ASSIGNMENT: Below are the records. Gather each line that holds "onSurf".

[Stored dataset items]
/-- SESSION_OPEN gives an id that is not 0 and has not been used, and is BUSY for a 17th (log 51, the model's choice
of status); WINDOW_OPEN of each kind on an object there is and a number not in use adds exactly its window, and is
BAD_STATE where the number is in use or the generation released; SESSION_CLOSE and WINDOW_CLOSE take their windows and
the transfers in them with them and answer OK. (R54, R55, R531) -/
def Obligations.SessionsAndWindows : Prop := ∀ (t op : Nat) (h h' : DcpHdr) (body b : List Nat) (s : State),
    s.core = .running → Passes (s.advance t) op h' b →
    -- SESSION_OPEN: an id that is not 0 and has not been used; the 17th session is refused (log 51, the model's choice)
    (rowRequest (.sessionOpen t h body) = some (t, op, h', b) → s.ingest.sessions.length < 16 →
      ∃ s' id, exec (.sessionOpen t h body) s = .next s' ∧ Took s s' h' ∧ Answered s s' op h' (.okBody [id]) ∧ id < 2 ^ 32 ∧
        (s.ingest.usedIds.length < 2 ^ 31 → id ≠ 0 ∧ id ∉ s.ingest.usedIds) ∧
        s'.ingest = { s.ingest with
          sessions := s.ingest.sessions ++ [⟨id, if bit (b.getD 0 0) 0 then 8192 else 1408⟩], usedIds := id :: s.ingest.usedIds }) ∧
    (rowRequest (.sessionOpen t h body) = some (t, op, h', b) → 16 ≤ s.ingest.sessions.length →
      ∃ s', exec (.sessionOpen t h body) s = .next s' ∧ Answered s s' op h' (.of stBusy 0) ∧ s'.ingest = s.ingest) ∧
    -- SESSION_CLOSE: its windows close, and their transfers are discarded with no answer of their own
    (rowRequest (.sessionClose t h body) = some (t, op, h', b) → (s.ingest.sessions.any (·.id == b.getD 0 0)) = true →
      ∃ s', exec (.sessionClose t h body) s = .next s' ∧ Took s s' h' ∧ Answered s s' op h' .ok ∧
        s'.ingest.sessions = s.ingest.sessions.filter (·.id != b.getD 0 0) ∧
        s'.ingest.windows = s.ingest.windows.filter (fun w => !(w.session == b.getD 0 0)) ∧
        s'.ingest.xfers = s.ingest.xfers.filter fun x =>
          !s.ingest.windows.any fun w => w.session == b.getD 0 0 && w.session == x.session && w.num == x.window) ∧
    -- WINDOW_OPEN of every kind, on an object there is and a number not in use
    (∀ w, rowRequest (.windowOpen t h body) = some (t, op, h', b) → w = windowOf b →
      (s.ingest.sessions.any (·.id == w.session)) = true → w.num < 64 → bits (b.getD 1 0) 1 0 ≠ 3 →
      (w.kind = .readBack → w.target < 5) → (w.onImg = true → (s.imgBase w).isSome = true) →
      (w.onSurf = true → (s.surf w.surf w.gen).map (·.released) = some false) →
      (s.ingest.windows.any (·.num == w.num)) = false →
      ∀ ro, ro = (w.kind == .stripWrite && ((s.surf w.surf w.gen).map (·.inUse)).getD false) →
      ∃ s', exec (.windowOpen t h body) s = .next s' ∧ Took s s' h' ∧ Answered s s' op h' (.okBody [b2n ro]) ∧
        s'.ingest = { s.ingest with windows := s.ingest.windows ++ [{ w with readonly := ro }] }) ∧
    -- a number in use, and a generation already released, are refused
    (∀ w, rowRequest (.windowOpen t h body) = some (t, op, h', b) → w = windowOf b →
      (s.ingest.sessions.any (·.id == w.session)) = true → w.num < 64 → bits (b.getD 1 0) 1 0 ≠ 3 →
      (w.kind = .readBack → w.target < 5) → (w.onImg = true → (s.imgBase w).isSome = true) →
      (w.onSurf = true → (s.surf w.surf w.gen).isSome = true) →
      (s.ingest.windows.any (·.num == w.num)) = true ∨
        (w.onSurf = true ∧ (s.surf w.surf w.gen).map (·.released) = some true) →
      ∃ s', exec (.windowOpen t h body) s = .next s' ∧ Answered s s' op h' (.of stBadState 0) ∧ s'.ingest = s.ingest) ∧
    -- WINDOW_CLOSE: its transfers are discarded
    (rowRequest (.windowClose t h body) = some (t, op, h', b) →
      (s.ingest.windows.any (·.num == bits (b.getD 0 0) 31 24)) = true →
      ∃ s', exec (.windowClose t h body) s = .next s' ∧ Took s s' h' ∧ Answered s s' op h' .ok ∧
        s'.ingest.sessions = s.ingest.sessions ∧
        s'.ingest.windows = s.ingest.windows.filter (fun w => !(w.num == bits (b.getD 0 0) 31 24)) ∧
        s'.ingest.xfers = s.ingest.xfers.filter fun x =>
          !s.ingest.windows.any fun w => w.num == bits (b.getD 0 0) 31 24 && w.session == x.session && w.num == x.window)

/-- WRITE of EV_IRQ_MASK alone gives it VALUE under MASK. Each unit-local register command is answered at once, has
its effect and changes no other register; PTP_SEND puts the buffer's message on the port; a map of a lane that is not
READY is BAD_STATE. (R190, R220, R221, R250, R425) -/
def Obligations.UnitLocalRegisterCommands : Prop := ∀ (t op : Nat) (h h' : DcpHdr) (b : List Nat) (s : State),
    s.core = .running → Passes (s.advance t) op h' b →
    (∀ n, n < 4 → n < s.web.probes.length → rowRequest (.probePop t h [] [] n) = some (t, op, h', b) → (s.probe n).fifo ≠ [] →
      ∃ s', exec (.probePop t h [] [] n) s = .next s' ∧ Took s s' h' ∧ Answered s s' op h' .ok ∧
        (s'.probe n).fifo = (s.probe n).fifo.drop 1 ∧ (∀ m, m ≠ n → s'.probe m = s.probe m) ∧
        s'.get (WP_PRB_STAT_ENTRIES n) = ((s.probe n).fifo.length - 1) % 32 ∧
        WordsKept s s' [HP_MST_CTR_LO h'.master, HP_MST_CTR_HI h'.master, HP_DCP_STAT, WP_PRB_STAT n]) ∧
    (rowRequest (.ptpRxqPop t h [] []) = some (t, op, h', b) →
      ∃ s', exec (.ptpRxqPop t h [] []) s = .next s' ∧ Took s s' h' ∧ Answered s s' op h' .ok ∧
        s'.ptp = { s.ptp with rxq := s.ptp.rxq.drop 1, ovfRun := false } ∧
        WordsKept s s' [HP_MST_CTR_LO h'.master, HP_MST_CTR_HI h'.master, HP_DCP_STAT, HP_PTP_RXQ_STAT]) ∧
    (∀ mask value, rowRequest (.ptpSend t h [] [] mask value) = some (t, op, h', b) → s.get HP_PTP_TX_CTRL_BUSY = 0 →
      ∀ w, w = mixBits (s.rd HP_PTP_TX_CTRL) (value % 2 ^ 32) (mask % 2 ^ 32 &&& 0xFFFFFFFE) →
      ∀ port tr len, port = bits w HP_PTP_TX_CTRL_PORT.hi HP_PTP_TX_CTRL_PORT.lo →
        tr = bits w HP_PTP_TX_CTRL_TRANSPORT.hi HP_PTP_TX_CTRL_TRANSPORT.lo →
        len = bits w HP_PTP_TX_CTRL_LEN.hi HP_PTP_TX_CTRL_LEN.lo → tr ≠ 3 → s.bitOf HP_PTP_CFG_TRANSPORT tr = true →
      34 ≤ len → len ≤ 64 →
      ∀ bytes, bytes = ((List.range 16).flatMap fun k => leBytes 4 (s.rd (HP_PTP_TXBUF k))).take len →
      ∃ s', exec (.ptpSend t h [] [] mask value) s = .next s' ∧ Took s s' h' ∧
        s'.out = s.out ++ [.ptp port tr (if beAt bytes 0 1 % 16 < 4 then 319 else 320) bytes,
          .dcp (answer op h' .ok) (s'.macOf h'.master (answer op h' .ok).msg)] ∧
        s'.ptp = { s.ptp with tx := some (port, decide (beAt bytes 0 1 % 16 < 4), beAt bytes 30 2) } ∧
        s'.get HP_PTP_TX_CTRL_BUSY = 1 ∧
        WordsKept s s' [HP_MST_CTR_LO h'.master, HP_MST_CTR_HI h'.master, HP_DCP_STAT, HP_PTP_TX_CTRL]) ∧
    (∀ mask value, rowRequest (.write t h [EV_IRQ_MASK, mask, value]) = some (t, op, h', b) →
      ∃ s', exec (.write t h [EV_IRQ_MASK, mask, value]) s = .next s' ∧ Took s s' h' ∧ Answered s s' op h' .ok ∧
        s'.rd EV_IRQ_MASK = mixBits (s.rd EV_IRQ_MASK) (value % 2 ^ 32) (mask % 2 ^ 32 &&& 0x1FE) ∧
        WordsKept s s' [HP_MST_CTR_LO h'.master, HP_MST_CTR_HI h'.master, HP_DCP_STAT, EV_IRQ_MASK]) ∧
    (∀ l, l < 100 → rowRequest (.laneScanMap t h [] [] l) = some (t, op, h', b) →
      (s.inL0 l = true →
        ∃ s', exec (.laneScanMap t h [] [] l) s = .next s' ∧ Took s s' h' ∧ Answered s s' op h' .ok ∧
          s'.get (LANE_SCAN_CTRL_MAP_BUSY l) = 1 ∧ s'.lanes = s.lanes ∧
          WordsKept s s' [HP_MST_CTR_LO h'.master, HP_MST_CTR_HI h'.master, HP_DCP_STAT, LANE_SCAN_CTRL l]) ∧
      (s.inL0 l = false →
        ∃ s', exec (.laneScanMap t h [] [] l) s = .next s' ∧ Took s s' h' ∧ Answered s s' op h' (.of stBadState 0) ∧
          s'.lanes = s.lanes ∧ WordsKept s s' [HP_MST_CTR_LO h'.master, HP_MST_CTR_HI h'.master, HP_DCP_STAT]))

/-- SLEEP in CONFIGURED, PAIRING or an idle SINGLE disables every lane and bar and waits for PWR_EN to fall; it is
BAD_STATE in ACTIVE and STANDBY. LEAVE takes a unit without authority to CONFIGURED. CLR_DEMOTE clears DEMOTED and
GARNET, and a demoted unit stays STALE. (R397, R406, R460) -/
def Obligations.UnitLocalRoleCommands : Prop := ∀ (t op : Nat) (h h' : DcpHdr) (b : List Nat) (s : State),
    s.core = .running → Passes (s.advance t) op h' b →
    (rowRequest (.sleep t h [] []) = some (t, op, h', b) → s.base ≠ .active → s.base ≠ .standby →
      (s.base = .single → s.get PG_JOB_STAT_RUNNING = 0) →
      ∃ s', exec (.sleep t h [] []) s = .next s' ∧ Took s s' h' ∧ Answered s s' op h' .ok ∧
        s'.pwr.sleepAt = some (s.advance t).now ∧ (∀ k, s'.barEn k = false) ∧
        (∀ l < 100, s'.tstate l = tsDisabled ∧ s'.pstate l = 3) ∧ s'.base = s.base ∧ s'.core = .running) ∧
    (rowRequest (.sleep t h [] []) = some (t, op, h', b) → s.base = .active ∨ s.base = .standby →
      ∃ s', exec (.sleep t h [] []) s = .next s' ∧ Answered s s' op h' (.of stBadState 0) ∧ s'.pwr = s.pwr ∧
        WordsKept s s' [HP_MST_CTR_LO h'.master, HP_MST_CTR_HI h'.master, HP_DCP_STAT]) ∧
    (rowRequest (.leave t h [] []) = some (t, op, h', b) → s.base ≠ .active → s.base ≠ .single →
      ∃ s', exec (.leave t h [] []) s = .next s' ∧ Took s s' h' ∧ s'.base = .configured ∧
        (∃ sent mac, s'.out = s.out ++ sent ++ [.dcp (answer op h' .ok) mac]) ∧
        s'.pair.yieldCause = 4 ∧ s'.pair.leftAt = some (s.advance t).now ∧ (∀ l < 96, s'.tstate l = tsDisabled)) ∧
    (rowRequest (.leave t h [] []) = some (t, op, h', b) → s.base = .active ∨ s.base = .single →
      ∃ s', exec (.leave t h [] []) s = .next s' ∧ Answered s s' op h' (.of stBadState 0) ∧ s'.base = s.base ∧
        s'.pair.yieldCause = s.pair.yieldCause) ∧
    (rowRequest (.clrDemote t h [] []) = some (t, op, h', b) →
      ∃ s' sent mac, exec (.clrDemote t h [] []) s = .next s' ∧ Took s s' h' ∧
        s'.out = s.out ++ sent ++ [.dcp (answer op h' .ok) mac] ∧ (s.get PR_STAT_DEMOTED = 0 ∨ s.base ≠ .standby → sent = []) ∧
        -- a standby's claim rises from rank 0, and goes out on every lane
        (s.get PR_STAT_DEMOTED = 1 → s.base = .standby → s'.pair.rank = 1 ∧ ∀ l < 96, s.flowing l = true →
          ∃ n safe, Sent.joend l (.hb s'.claim n safe) ∈ sent) ∧
        s'.get PR_STAT_DEMOTED = 0 ∧ s'.get FS_SAFE_STAT_GARNET = 0 ∧ s'.base = s.base ∧
        (s.get PR_STAT_DEMOTED = 1 → s'.get PR_STAT_STALE = 1) ∧
        (s.get PR_STAT_DEMOTED = 0 → WordsKept s s' [HP_MST_CTR_LO h'.master, HP_MST_CTR_HI h'.master, HP_DCP_STAT,
          PR_STAT, FS_SAFE_STAT, PR_GARNET_LAST]))

/-- KEY_PROGRAM of a BLANK slot and KEY_REVOKE wait for the OTP, and KEY_OP_DONE answers them, writes the slot and
raises 0x7105 or 0x7106; slot 0 needs no MAC while every slot is BLANK; a revocation after which no master could
administer the unit is BAD_STATE; a second key command while one runs is BUSY. (R418, R420, R421) -/
def Obligations.KeysChange : Prop := ∀ (t : Nat) (s : State), s.core = .running →
    -- a blank slot is being programmed: the answer waits for its end
    (∀ op h h' body b, rowRequest (.keyProgram t h body) = some (t, op, h', b) → Passes (s.advance t) op h' b →
      s.dcp.keyOp = none → s.keyState (bits (b.getD 0 0) 2 0) = 0 →
      ∃ s', exec (.keyProgram t h body) s = .next s' ∧ Took s s' h' ∧ s'.out = s.out ∧ s'.otp = s.otp ∧
        s'.dcp.keyOp = some ⟨true, bits (b.getD 0 0) 2 0, beNat ((b.drop 1).flatMap (beBytes 4)), answer op h' .ok⟩) ∧
    -- slot 0 while every slot is BLANK, with no MAC and no counter
    (∀ h body, s.is HP_MP_STAT_LINK = true → s.hostUp = true → s.takes h = true → body.length = 9 → (∀ w ∈ body, w < 2 ^ 32) →
      hdrFormed (hdrNorm h) body = true → s.get HP_KEY_STAT_STATE = 0 → bits (body.getD 0 0) 2 0 = 0 → s.dcp.keyOp = none →
      ∃ s', exec (.keyProgram t h body) s = .next s' ∧ s'.out = s.out ∧ s'.otp = s.otp ∧
        s'.dcp.keyOp = some ⟨true, 0, beNat ((body.drop 1).flatMap (beBytes 4)), answer 0x30 (hdrNorm h) .ok⟩ ∧
        WordsKept s s' [HP_DCP_STAT]) ∧
    -- a slot that is not BLANK is refused
    (∀ op h h' body b, rowRequest (.keyProgram t h body) = some (t, op, h', b) → Passes (s.advance t) op h' b →
      s.dcp.keyOp = none → s.keyState (bits (b.getD 0 0) 2 0) ≠ 0 →
      ∃ s', exec (.keyProgram t h body) s = .next s' ∧ Answered s s' op h' (.of stBadState 0) ∧ s'.otp = s.otp ∧
        s'.dcp.keyOp = none) ∧
    (∀ op h h' body b, rowRequest (.keyRevoke t h body) = some (t, op, h', b) → Passes (s.advance t) op h' b →
      s.dcp.keyOp = none →
      adminIn (fun n => s.rd (HP_MST_CFG n)) (fun i => if i = bits (b.getD 0 0) 2 0 then 2 else s.keyState i) = true →
      ∃ s', exec (.keyRevoke t h body) s = .next s' ∧ Took s s' h' ∧ s'.out = s.out ∧ s'.otp = s.otp ∧
        s'.dcp.keyOp = some ⟨false, bits (b.getD 0 0) 2 0, 0, answer op h' .ok⟩) ∧
    -- where no master could administer the unit after it, it is refused
    (∀ op h h' body b, rowRequest (.keyRevoke t h body) = some (t, op, h', b) → Passes (s.advance t) op h' b →
      s.dcp.keyOp = none →
      adminIn (fun n => s.rd (HP_MST_CFG n)) (fun i => if i = bits (b.getD 0 0) 2 0 then 2 else s.keyState i) = false →
      ∃ s', exec (.keyRevoke t h body) s = .next s' ∧ Answered s s' op h' (.of stBadState 0) ∧ s'.otp = s.otp ∧
        s'.dcp.keyOp = none) ∧
    -- a second key command while one runs is refused with BUSY
    (∀ op h h' body b k, rowRequest (.keyProgram t h body) = some (t, op, h', b) → Passes (s.advance t) op h' b →
      s.dcp.keyOp = some k →
      ∃ s', exec (.keyProgram t h body) s = .next s' ∧ Answered s s' op h' (.of stBusy 0) ∧ s'.otp = s.otp ∧
        s'.dcp.keyOp = some k) ∧
    (∀ op h h' body b k, rowRequest (.keyRevoke t h body) = some (t, op, h', b) → Passes (s.advance t) op h' b →
      s.dcp.keyOp = some k →
      ∃ s', exec (.keyRevoke t h body) s = .next s' ∧ Answered s s' op h' (.of stBusy 0) ∧ s'.otp = s.otp ∧
        s'.dcp.keyOp = some k) ∧
    (∀ k, s.dcp.keyOp = some k → k.slot < 8 → s.otp.keys.length = 8 → s.otp.keyState.length = 8 →
      s.is HP_MP_STAT_LINK = true →
      (∃ s', exec (.keyOpDone t true) s = .next s' ∧ s'.dcp.keyOp = none ∧
        s'.keyState k.slot = (if k.program then 1 else 2) ∧
        s'.otp.keyState = s.otp.keyState.set k.slot (if k.program then 1 else 2) ∧
        s'.otp.keys = (if k.program then s.otp.keys.set k.slot k.key else s.otp.keys) ∧
        Reports (s.advance t) s' (if k.program then 0x7105 else 0x7106) k.resp.master 0 0 ∧
        (∃ mac, s'.out = s.out ++ [.dcp k.resp mac]) ∧ WordsKept s s' [HP_KEY_STAT]) ∧
      ∃ s', exec (.keyOpDone t false) s = .next s' ∧ s'.dcp.keyOp = none ∧ s'.otp = s.otp ∧
        (∃ mac, s'.out = s.out ++ [.dcp { k.resp with status := stBadState } mac]) ∧ WordsKept s s' [])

OUTPUT FOR THIS EXERCISE:
      (w.onSurf = true → (s.surf w.surf w.gen).map (·.released) = some false) →
      (w.onSurf = true → (s.surf w.surf w.gen).isSome = true) →
        (w.onSurf = true ∧ (s.surf w.surf w.gen).map (·.released) = some true) →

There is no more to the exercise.